We know that $\mathbb Z$ is a countable set, This means that we can list all the elements of $\mathbb Z$, thus we can solve the problem using sums:

$$\sum_{z\in \mathbb Z}z=\sum_{z=1}^\infty z + (-z) = 0$$

So we have that the sum of all integers is 0. By the same argument we have that the sums of all rational numbers $\mathbb Q$ is also 0.

My first question is: Is this argument valid and correct?


Then I wonder: Then what is the sum of all real numbers $\mathbb R$?

Contrarily to $\Bbb Z$ and $\Bbb Q$, the set $\Bbb R$ is not countable. This means that it is impossible to list the numbers of $\Bbb R$ and thus impossible to sum all numbers using a sum. The first thing that came to my mind was integrals. I sometimes tend to think of integrals like the continuous version of summation.
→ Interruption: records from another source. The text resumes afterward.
-- ==== Sys2Proof/Laws/Exec.lean ====
section
/-! SUPPORT. What each instruction that can raise an error answers, in one equation (41_alu.md R123, 42_stack_control.md
R152-R155); the others answer one next state by definition. -/

namespace Sys2Proof.Machine

variable (s : State)

/-- The state MOD by zero leaves (60_exceptions.md R203). -/
theorem execMod_eq (a b : Reg) :
    execMod a b s = if s.reg b = 0 then
        .next ((if s.arithFaultPcAdvance then s.advance 2 else s).halt (.arithmeticFault s.pc))
      else .next (aluBinary aluMod a b s) := rfl

/-- The state PUSH leaves when it does not fault: `sp` one less, and `x[a]`, read after that, at the new top. -/
def pushed (a : Reg) (s : State) : State :=
  ((s.setReg spReg (narrow (s.sp.toNat - 1))).setMem
    (s.mem.write (narrow (s.sp.toNat - 1)).toNat ((s.setReg spReg (narrow (s.sp.toNat - 1))).reg a))).advance 1

theorem execPush_eq (a : Reg) :
    execPush a s = if s.sp.toNat = 0 then .next (s.halt (.outOfBoundsError .stackPush (-1) s.pc))
      else .next (pushed a s) := by
  unfold execPush
  rw [State.decSp_eq]
  by_cases h : s.sp.toNat = 0
  · rw [if_pos h, if_pos h]; rfl
  · rw [if_neg h, if_neg h]
    simp only [bind, Except.bind, State.memWrite_byte, State.sp_setReg_spReg]
    rfl

/-- The state POP leaves before its increment: the popped byte in `x[a]`. -/
def popLoaded (a : Reg) (s : State) : State := s.setReg a (s.mem.read s.sp.toNat)

theorem execPop_eq (a : Reg) :
    execPop a s = if (popLoaded a s).sp.toNat = 255 then .next (s.halt (.outOfBoundsError .stackPop 256 s.pc))
      else .next (((popLoaded a s).setReg spReg (narrow ((popLoaded a s).sp.toNat + 1))).advance 1) := by
  unfold execPop
  rw [State.memRead_byte]
  simp only [bind, Except.bind]
  rw [State.incSp_eq, ← popLoaded]
  by_cases h : (popLoaded a s).sp.toNat = 255
  · rw [if_pos h, if_pos h]; rfl
  · rw [if_neg h, if_neg h]; rfl

/-- The state CALL leaves when it does not fault. -/
def called (a : Reg) (s : State) : State :=
  ((s.setReg spReg (narrow (s.sp.toNat - 1))).setMem
    (s.mem.write (narrow (s.sp.toNat - 1)).toNat (narrow (s.pc + 2)))).jump
      ((s.setReg spReg (narrow (s.sp.toNat - 1))).reg a)

theorem execCall_eq (a : Reg) :
    execCall a s = if s.sp.toNat = 0 then .next (s.halt (.outOfBoundsError .callPush (-1) s.pc))
      else if s.pc + 2 ≤ 255 then .next (called a s)
      else .next (s.halt (.outOfBoundsError .returnAddress (s.pc + 2) s.pc)) := by
  unfold execCall
  rw [State.decSp_eq]
  by_cases h : s.sp.toNat = 0
  · rw [if_pos h, if_pos h]; rfl
  · rw [if_neg h, if_neg h, State.returnAddress_eq]
    by_cases h2 : s.pc + 2 ≤ 255
    · rw [if_pos h2, if_pos h2]
      simp only [bind, Except.bind, State.memWrite_byte, State.sp_setReg_spReg]
      rfl
    · rw [if_neg h2, if_neg h2]; rfl

/-- The state RET leaves when it does not fault. -/
def returned (s : State) : State := (s.setReg spReg (narrow (s.sp.toNat + 1))).jump (s.mem.read s.sp.toNat)

theorem execRet_eq :
    execRet s = if s.sp.toNat = 255 then .next (s.halt (.outOfBoundsError .retPop 256 s.pc))
      else .next (returned s) := by
  unfold execRet
  rw [State.memRead_byte]
  simp only [bind, Except.bind]
  rw [State.incSp_eq]
  by_cases h : s.sp.toNat = 255
  · rw [if_pos h, if_pos h]; rfl
  · rw [if_neg h, if_neg h]; rfl

/-- The error an instruction raises in a state, the first of its checks that fails (60_exceptions.md R202, R203, R207). -/
def execError (s : State) : Instr → Option HaltReason
  | .mod _ b => if s.reg b = 0 then some (.arithmeticFault s.pc) else none
  | .push _ => if s.sp.toNat = 0 then some (.outOfBoundsError .stackPush (-1) s.pc) else none
  | .pop a => if (popLoaded a s).sp.toNat = 255 then some (.outOfBoundsError .stackPop 256 s.pc) else none
  | .call _ =>
    if s.sp.toNat = 0 then some (.outOfBoundsError .callPush (-1) s.pc)
    else if s.pc + 2 ≤ 255 then none else some (.outOfBoundsError .returnAddress (s.pc + 2) s.pc)
  | .ret => if s.sp.toNat = 255 then some (.outOfBoundsError .retPop 256 s.pc) else none
  | _ => none

/-- The state an error leaves (R204, R205): `s` Halted, or also past the MOD that divided by zero. -/
def errorState (s : State) (r : HaltReason) : State :=
  (if s.arithFaultPcAdvance = true ∧ r = .arithmeticFault s.pc then s.advance 2 else s).halt r

/-- The state an instruction leaves when it raises no error. -/
def effect (s : State) : Instr → State
  | .hlt => (s.halt .hlt).advance 0
  | .ret => returned s
  | .push a => pushed a s
  | .pop a => ((popLoaded a s).setReg spReg (narrow ((popLoaded a s).sp.toNat + 1))).advance 1
  | .prn a => (s.emit (s.reg a)).advance 1
  | .call a => called a s
  | .jmp a => s.jump (s.reg a)
  | .jeq a => jumpIf s.fl.e a s
  | .jne a => jumpIf (!s.fl.e) a s
  | .not a => (s.setReg a (aluNot (s.reg a))).advance 1
  | .ldi a imm => (s.setReg a imm).advance 2
  | .add a b => aluBinary aluAdd a b s
  | .mul a b => aluBinary aluMul a b s
  | .mod a b => aluBinary aluMod a b s
  | .cmp a b => (s.setFl (compareFlags (s.reg a) (s.reg b))).advance 2
  | .and a b => aluBinary aluAnd a b s
  | .or a b => aluBinary aluOr a b s
  | .xor a b => aluBinary aluXor a b s
  | .shl a b => aluBinary aluShl a b s
  | .shr a b => aluBinary aluShr a b s

/-- Everything an instruction can do: its effect, or the first error it raises. -/
theorem exec_eq (i : Instr) :
    exec i s = .next ((execError s i).elim (effect s i) (errorState s)) := by
  cases i with
  | mod a b =>
    simp only [exec, execMod_eq, execError]
    by_cases h : s.reg b = 0
    · rw [if_pos h, if_pos h]; simp [errorState]
    · rw [if_neg h, if_neg h]; rfl
  | push a =>
    simp only [exec, execPush_eq, execError]
    by_cases h : s.sp.toNat = 0
    · rw [if_pos h, if_pos h]; simp [errorState]
    · rw [if_neg h, if_neg h]; rfl
  | pop a =>
    simp only [exec, execPop_eq, execError]
    by_cases h : (popLoaded a s).sp.toNat = 255
    · rw [if_pos h, if_pos h]; simp [errorState]
    · rw [if_neg h, if_neg h]; rfl
  | call a =>
    simp only [exec, execCall_eq, execError]
    by_cases h : s.sp.toNat = 0
    · rw [if_pos h, if_pos h]; simp [errorState]
    · rw [if_neg h, if_neg h]
      by_cases h2 : s.pc + 2 ≤ 255
      · rw [if_pos h2, if_pos h2]; rfl
      · rw [if_neg h2, if_neg h2]; simp [errorState]
  | ret =>
    simp only [exec, execRet_eq, execError]
    by_cases h : s.sp.toNat = 255
    · rw [if_pos h, if_pos h]; simp [errorState]
    · rw [if_neg h, if_neg h]; rfl
  | _ => rfl

/-- What a next state of an instruction is: its effect where it raises no error, else the error's state. -/
theorem exec_cases {i : Instr} {s t : State} (h : exec i s = .next t) :
    (execError s i = none ∧ t = effect s i) ∨ ∃ r, execError s i = some r ∧ t = errorState s r := by
  rw [exec_eq] at h
  injection h with h
  cases he : execError s i with
  | none => rw [he] at h; exact .inl ⟨rfl, h.symm⟩
  | some r => rw [he] at h; exact .inr ⟨r, rfl, h.symm⟩

/-- Which instructions raise which error, and when (R202, R203). -/
theorem execError_cases {i : Instr} {r : HaltReason} (h : execError s i = some r) :
    (∃ a b, i = .mod a b ∧ s.reg b = 0 ∧ r = .arithmeticFault s.pc) ∨
    (∃ a, i = .push a ∧ s.sp.toNat = 0 ∧ r = .outOfBoundsError .stackPush (-1) s.pc) ∨
    (∃ a, i = .pop a ∧ (popLoaded a s).sp.toNat = 255 ∧ r = .outOfBoundsError .stackPop 256 s.pc) ∨
    (∃ a, i = .call a ∧ s.sp.toNat = 0 ∧ r = .outOfBoundsError .callPush (-1) s.pc) ∨
    (∃ a, i = .call a ∧ s.sp.toNat ≠ 0 ∧ 255 < s.pc + 2 ∧
      r = .outOfBoundsError .returnAddress (s.pc + 2) s.pc) ∨
    (i = .ret ∧ s.sp.toNat = 255 ∧ r = .outOfBoundsError .retPop 256 s.pc) := by
  cases i <;> simp only [execError] at h <;> try cases h
  case mod a b =>
    split at h
    · next hb => injection h with h; exact .inl ⟨a, b, rfl, hb, h.symm⟩
    · cases h
  case push a =>
    split at h
    · next h0 => injection h with h; exact .inr (.inl ⟨a, rfl, h0, h.symm⟩)
    · cases h
  case pop a =>
    split at h
    · next h0 => injection h with h; exact .inr (.inr (.inl ⟨a, rfl, h0, h.symm⟩))
    · cases h
  case call a =>
    split at h
    · next h0 => injection h with h; exact .inr (.inr (.inr (.inl ⟨a, rfl, h0, h.symm⟩)))
    · next h0 =>
      split at h
      · cases h
      · next h1 => injection h with h; exact .inr (.inr (.inr (.inr (.inl ⟨a, rfl, h0, by omega, h.symm⟩))))
  case ret =>
    split at h
    · next h0 => injection h with h; exact .inr (.inr (.inr (.inr (.inr ⟨rfl, h0, h.symm⟩))))
    · cases h

/-- Only HLT's effect changes the run state. -/
theorem effect_run (i : Instr) : (effect s i).run = if i = .hlt then .halted .hlt else s.run := by
  cases i <;> simp [effect, returned, pushed, popLoaded, called, jumpIf, aluBinary]
  all_goals split <;> rfl

end Sys2Proof.Machine
end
So we can express the sum of all real numbers as:

$$\int_{-\infty}^\infty x \ dx = 0$$

This allows us to sum all elements of uncountable sets. For example the of all elements of $(0,1)$, using this method would be:

$$\int\limits_{x\in (0,1)} x \ dx = \int_0^1 x \ dx = \frac{1}{2}$$

My second question is: Is this generalization correct?


My third question occurs when, assuming that this method is correct, I tried to calculate the sum of all irrational numbers. If the method is correct, then the sum of all irrational numbers would be:

$$\int\limits_{x\in\mathbb I} x \ dx$$

But I don't know how to evaluate the integral because (I don't know the proper mathematical term for what I'm about to say so I'm sorry if it sounds not very rigorous) It has "Holes" in it. Between every 2 irrational numbers there's allays a rational number!

If we try to integrate a function over $(0,1) \cup (2,3)$ there's also a hole in this, but we can divide the integral in two: one over $(0,1)$ and the other over $(2,3)$. If we try to make use of this in our integral over $\mathbb I$ we would get:

$$\sum_{q \in \Bbb I} \int\limits_{x\in\{q\}} x \ dx$$

But we have two problems with this:

  • Firstly, that integral is a integral over a point, and that's allays zero. So that is not ideal because it would mean that the sum of any uncountable set will always be zero.

  • We can't use a regular summation there because again, the set $\Bbb I$ is not countable.

So we where trying to avoid the regular summation by generalizing it with integrals, but then it pops out again!

So my third and last question is: Even if my generalization is not correct, is it sill possible to evaluate this integral?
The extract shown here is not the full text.